◆ **PROBLEM DESCRIPTION**: For every line in the material, print that line exactly.

++++

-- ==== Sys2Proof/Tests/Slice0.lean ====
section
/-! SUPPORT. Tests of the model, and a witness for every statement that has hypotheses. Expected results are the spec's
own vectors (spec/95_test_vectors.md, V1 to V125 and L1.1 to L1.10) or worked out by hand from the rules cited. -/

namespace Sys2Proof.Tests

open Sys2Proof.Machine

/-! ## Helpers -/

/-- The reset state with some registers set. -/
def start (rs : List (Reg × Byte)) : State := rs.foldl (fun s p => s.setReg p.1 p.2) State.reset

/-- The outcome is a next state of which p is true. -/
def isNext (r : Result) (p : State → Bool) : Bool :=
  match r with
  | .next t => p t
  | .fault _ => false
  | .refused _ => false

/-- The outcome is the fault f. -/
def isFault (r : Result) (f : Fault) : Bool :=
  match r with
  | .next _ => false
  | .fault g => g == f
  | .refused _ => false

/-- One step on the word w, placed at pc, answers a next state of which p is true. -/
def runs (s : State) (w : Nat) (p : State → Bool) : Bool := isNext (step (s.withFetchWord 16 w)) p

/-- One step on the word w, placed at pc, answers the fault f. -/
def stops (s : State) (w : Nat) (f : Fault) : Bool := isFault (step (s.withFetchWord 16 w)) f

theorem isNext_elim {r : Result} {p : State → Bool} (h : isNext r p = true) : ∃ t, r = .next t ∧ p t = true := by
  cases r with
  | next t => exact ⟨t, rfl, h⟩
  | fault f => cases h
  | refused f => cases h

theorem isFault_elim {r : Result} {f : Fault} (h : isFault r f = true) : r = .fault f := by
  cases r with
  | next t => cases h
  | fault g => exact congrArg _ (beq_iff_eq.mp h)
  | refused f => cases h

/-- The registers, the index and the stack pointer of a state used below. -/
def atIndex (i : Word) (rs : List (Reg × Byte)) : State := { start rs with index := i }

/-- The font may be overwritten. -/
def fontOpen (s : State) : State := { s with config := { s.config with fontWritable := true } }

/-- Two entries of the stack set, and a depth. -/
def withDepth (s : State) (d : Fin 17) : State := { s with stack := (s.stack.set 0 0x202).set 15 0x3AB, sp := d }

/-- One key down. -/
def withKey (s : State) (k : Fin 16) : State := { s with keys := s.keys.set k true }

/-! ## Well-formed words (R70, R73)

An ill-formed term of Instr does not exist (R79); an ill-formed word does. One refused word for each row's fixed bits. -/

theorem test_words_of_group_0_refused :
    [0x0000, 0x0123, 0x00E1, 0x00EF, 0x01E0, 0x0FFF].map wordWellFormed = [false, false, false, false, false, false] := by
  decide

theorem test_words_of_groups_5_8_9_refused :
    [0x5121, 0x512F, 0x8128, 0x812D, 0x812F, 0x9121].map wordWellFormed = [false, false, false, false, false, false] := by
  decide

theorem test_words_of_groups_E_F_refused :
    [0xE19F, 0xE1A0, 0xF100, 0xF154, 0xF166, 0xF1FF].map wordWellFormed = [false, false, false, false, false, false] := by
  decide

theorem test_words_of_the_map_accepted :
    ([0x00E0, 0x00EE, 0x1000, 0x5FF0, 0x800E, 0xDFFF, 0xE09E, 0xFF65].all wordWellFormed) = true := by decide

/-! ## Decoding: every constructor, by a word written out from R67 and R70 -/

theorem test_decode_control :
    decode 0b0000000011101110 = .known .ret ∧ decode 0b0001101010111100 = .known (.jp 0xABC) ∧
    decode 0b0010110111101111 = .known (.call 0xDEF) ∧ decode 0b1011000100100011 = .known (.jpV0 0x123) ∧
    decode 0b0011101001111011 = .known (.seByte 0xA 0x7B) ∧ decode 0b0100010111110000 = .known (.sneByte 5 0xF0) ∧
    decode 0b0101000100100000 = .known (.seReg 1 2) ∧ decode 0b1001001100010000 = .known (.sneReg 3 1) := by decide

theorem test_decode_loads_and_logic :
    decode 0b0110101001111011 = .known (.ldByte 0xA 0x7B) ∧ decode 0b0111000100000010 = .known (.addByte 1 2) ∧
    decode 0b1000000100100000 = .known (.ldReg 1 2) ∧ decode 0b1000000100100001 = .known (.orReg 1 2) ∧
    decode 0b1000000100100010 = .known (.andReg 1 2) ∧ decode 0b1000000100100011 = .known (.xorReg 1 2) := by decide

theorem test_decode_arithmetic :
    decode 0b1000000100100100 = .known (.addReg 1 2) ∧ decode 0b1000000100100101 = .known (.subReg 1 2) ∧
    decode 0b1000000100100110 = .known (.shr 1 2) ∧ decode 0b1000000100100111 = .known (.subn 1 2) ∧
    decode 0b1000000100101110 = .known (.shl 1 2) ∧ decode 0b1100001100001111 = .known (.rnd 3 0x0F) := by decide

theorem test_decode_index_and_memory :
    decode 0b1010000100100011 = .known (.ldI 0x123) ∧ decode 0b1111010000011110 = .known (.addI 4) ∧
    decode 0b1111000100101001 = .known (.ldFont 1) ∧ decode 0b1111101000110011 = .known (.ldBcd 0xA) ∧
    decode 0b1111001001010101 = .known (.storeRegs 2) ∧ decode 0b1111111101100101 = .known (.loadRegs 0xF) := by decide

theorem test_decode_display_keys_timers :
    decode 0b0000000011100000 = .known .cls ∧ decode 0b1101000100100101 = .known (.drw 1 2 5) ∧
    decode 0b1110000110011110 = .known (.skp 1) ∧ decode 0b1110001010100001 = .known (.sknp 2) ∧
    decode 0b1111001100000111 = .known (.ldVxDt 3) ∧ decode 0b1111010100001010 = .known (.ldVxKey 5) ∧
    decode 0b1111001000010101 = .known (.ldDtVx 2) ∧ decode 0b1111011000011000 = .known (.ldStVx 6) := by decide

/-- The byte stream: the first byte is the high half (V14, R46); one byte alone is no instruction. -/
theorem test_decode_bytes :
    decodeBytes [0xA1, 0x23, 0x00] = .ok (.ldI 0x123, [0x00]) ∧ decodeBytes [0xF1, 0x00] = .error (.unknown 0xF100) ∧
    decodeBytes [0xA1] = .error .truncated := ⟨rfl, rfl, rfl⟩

++++

◆ **SOLUTION TO THIS PROBLEM**:
-- ==== Sys2Proof/Tests/Slice0.lean ====
section
/-! SUPPORT. Tests of the model, and a witness for every statement that has hypotheses. Expected results are the spec's
own vectors (spec/95_test_vectors.md, V1 to V125 and L1.1 to L1.10) or worked out by hand from the rules cited. -/

namespace Sys2Proof.Tests

open Sys2Proof.Machine

/-! ## Helpers -/

/-- The reset state with some registers set. -/
def start (rs : List (Reg × Byte)) : State := rs.foldl (fun s p => s.setReg p.1 p.2) State.reset

/-- The outcome is a next state of which p is true. -/
def isNext (r : Result) (p : State → Bool) : Bool :=
  match r with
  | .next t => p t
  | .fault _ => false
  | .refused _ => false

/-- The outcome is the fault f. -/
def isFault (r : Result) (f : Fault) : Bool :=
  match r with
  | .next _ => false
  | .fault g => g == f
  | .refused _ => false

/-- One step on the word w, placed at pc, answers a next state of which p is true. -/
def runs (s : State) (w : Nat) (p : State → Bool) : Bool := isNext (step (s.withFetchWord 16 w)) p

/-- One step on the word w, placed at pc, answers the fault f. -/
def stops (s : State) (w : Nat) (f : Fault) : Bool := isFault (step (s.withFetchWord 16 w)) f

theorem isNext_elim {r : Result} {p : State → Bool} (h : isNext r p = true) : ∃ t, r = .next t ∧ p t = true := by
  cases r with
  | next t => exact ⟨t, rfl, h⟩
  | fault f => cases h
  | refused f => cases h

theorem isFault_elim {r : Result} {f : Fault} (h : isFault r f = true) : r = .fault f := by
  cases r with
  | next t => cases h
  | fault g => exact congrArg _ (beq_iff_eq.mp h)
  | refused f => cases h

/-- The registers, the index and the stack pointer of a state used below. -/
def atIndex (i : Word) (rs : List (Reg × Byte)) : State := { start rs with index := i }

/-- The font may be overwritten. -/
def fontOpen (s : State) : State := { s with config := { s.config with fontWritable := true } }

/-- Two entries of the stack set, and a depth. -/
def withDepth (s : State) (d : Fin 17) : State := { s with stack := (s.stack.set 0 0x202).set 15 0x3AB, sp := d }

/-- One key down. -/
def withKey (s : State) (k : Fin 16) : State := { s with keys := s.keys.set k true }

/-! ## Well-formed words (R70, R73)

An ill-formed term of Instr does not exist (R79); an ill-formed word does. One refused word for each row's fixed bits. -/

theorem test_words_of_group_0_refused :
    [0x0000, 0x0123, 0x00E1, 0x00EF, 0x01E0, 0x0FFF].map wordWellFormed = [false, false, false, false, false, false] := by
  decide

theorem test_words_of_groups_5_8_9_refused :
    [0x5121, 0x512F, 0x8128, 0x812D, 0x812F, 0x9121].map wordWellFormed = [false, false, false, false, false, false] := by
  decide

theorem test_words_of_groups_E_F_refused :
    [0xE19F, 0xE1A0, 0xF100, 0xF154, 0xF166, 0xF1FF].map wordWellFormed = [false, false, false, false, false, false] := by
  decide

theorem test_words_of_the_map_accepted :
    ([0x00E0, 0x00EE, 0x1000, 0x5FF0, 0x800E, 0xDFFF, 0xE09E, 0xFF65].all wordWellFormed) = true := by decide

/-! ## Decoding: every constructor, by a word written out from R67 and R70 -/

theorem test_decode_control :
    decode 0b0000000011101110 = .known .ret ∧ decode 0b0001101010111100 = .known (.jp 0xABC) ∧
    decode 0b0010110111101111 = .known (.call 0xDEF) ∧ decode 0b1011000100100011 = .known (.jpV0 0x123) ∧
    decode 0b0011101001111011 = .known (.seByte 0xA 0x7B) ∧ decode 0b0100010111110000 = .known (.sneByte 5 0xF0) ∧
    decode 0b0101000100100000 = .known (.seReg 1 2) ∧ decode 0b1001001100010000 = .known (.sneReg 3 1) := by decide

theorem test_decode_loads_and_logic :
    decode 0b0110101001111011 = .known (.ldByte 0xA 0x7B) ∧ decode 0b0111000100000010 = .known (.addByte 1 2) ∧
    decode 0b1000000100100000 = .known (.ldReg 1 2) ∧ decode 0b1000000100100001 = .known (.orReg 1 2) ∧
    decode 0b1000000100100010 = .known (.andReg 1 2) ∧ decode 0b1000000100100011 = .known (.xorReg 1 2) := by decide

theorem test_decode_arithmetic :
    decode 0b1000000100100100 = .known (.addReg 1 2) ∧ decode 0b1000000100100101 = .known (.subReg 1 2) ∧
    decode 0b1000000100100110 = .known (.shr 1 2) ∧ decode 0b1000000100100111 = .known (.subn 1 2) ∧
    decode 0b1000000100101110 = .known (.shl 1 2) ∧ decode 0b1100001100001111 = .known (.rnd 3 0x0F) := by decide

theorem test_decode_index_and_memory :
    decode 0b1010000100100011 = .known (.ldI 0x123) ∧ decode 0b1111010000011110 = .known (.addI 4) ∧
    decode 0b1111000100101001 = .known (.ldFont 1) ∧ decode 0b1111101000110011 = .known (.ldBcd 0xA) ∧
    decode 0b1111001001010101 = .known (.storeRegs 2) ∧ decode 0b1111111101100101 = .known (.loadRegs 0xF) := by decide

theorem test_decode_display_keys_timers :
    decode 0b0000000011100000 = .known .cls ∧ decode 0b1101000100100101 = .known (.drw 1 2 5) ∧
    decode 0b1110000110011110 = .known (.skp 1) ∧ decode 0b1110001010100001 = .known (.sknp 2) ∧
    decode 0b1111001100000111 = .known (.ldVxDt 3) ∧ decode 0b1111010100001010 = .known (.ldVxKey 5) ∧
    decode 0b1111001000010101 = .known (.ldDtVx 2) ∧ decode 0b1111011000011000 = .known (.ldStVx 6) := by decide

/-- The byte stream: the first byte is the high half (V14, R46); one byte alone is no instruction. -/
theorem test_decode_bytes :
    decodeBytes [0xA1, 0x23, 0x00] = .ok (.ldI 0x123, [0x00]) ∧ decodeBytes [0xF1, 0x00] = .error (.unknown 0xF100) ∧
    decodeBytes [0xA1] = .error .truncated := ⟨rfl, rfl, rfl⟩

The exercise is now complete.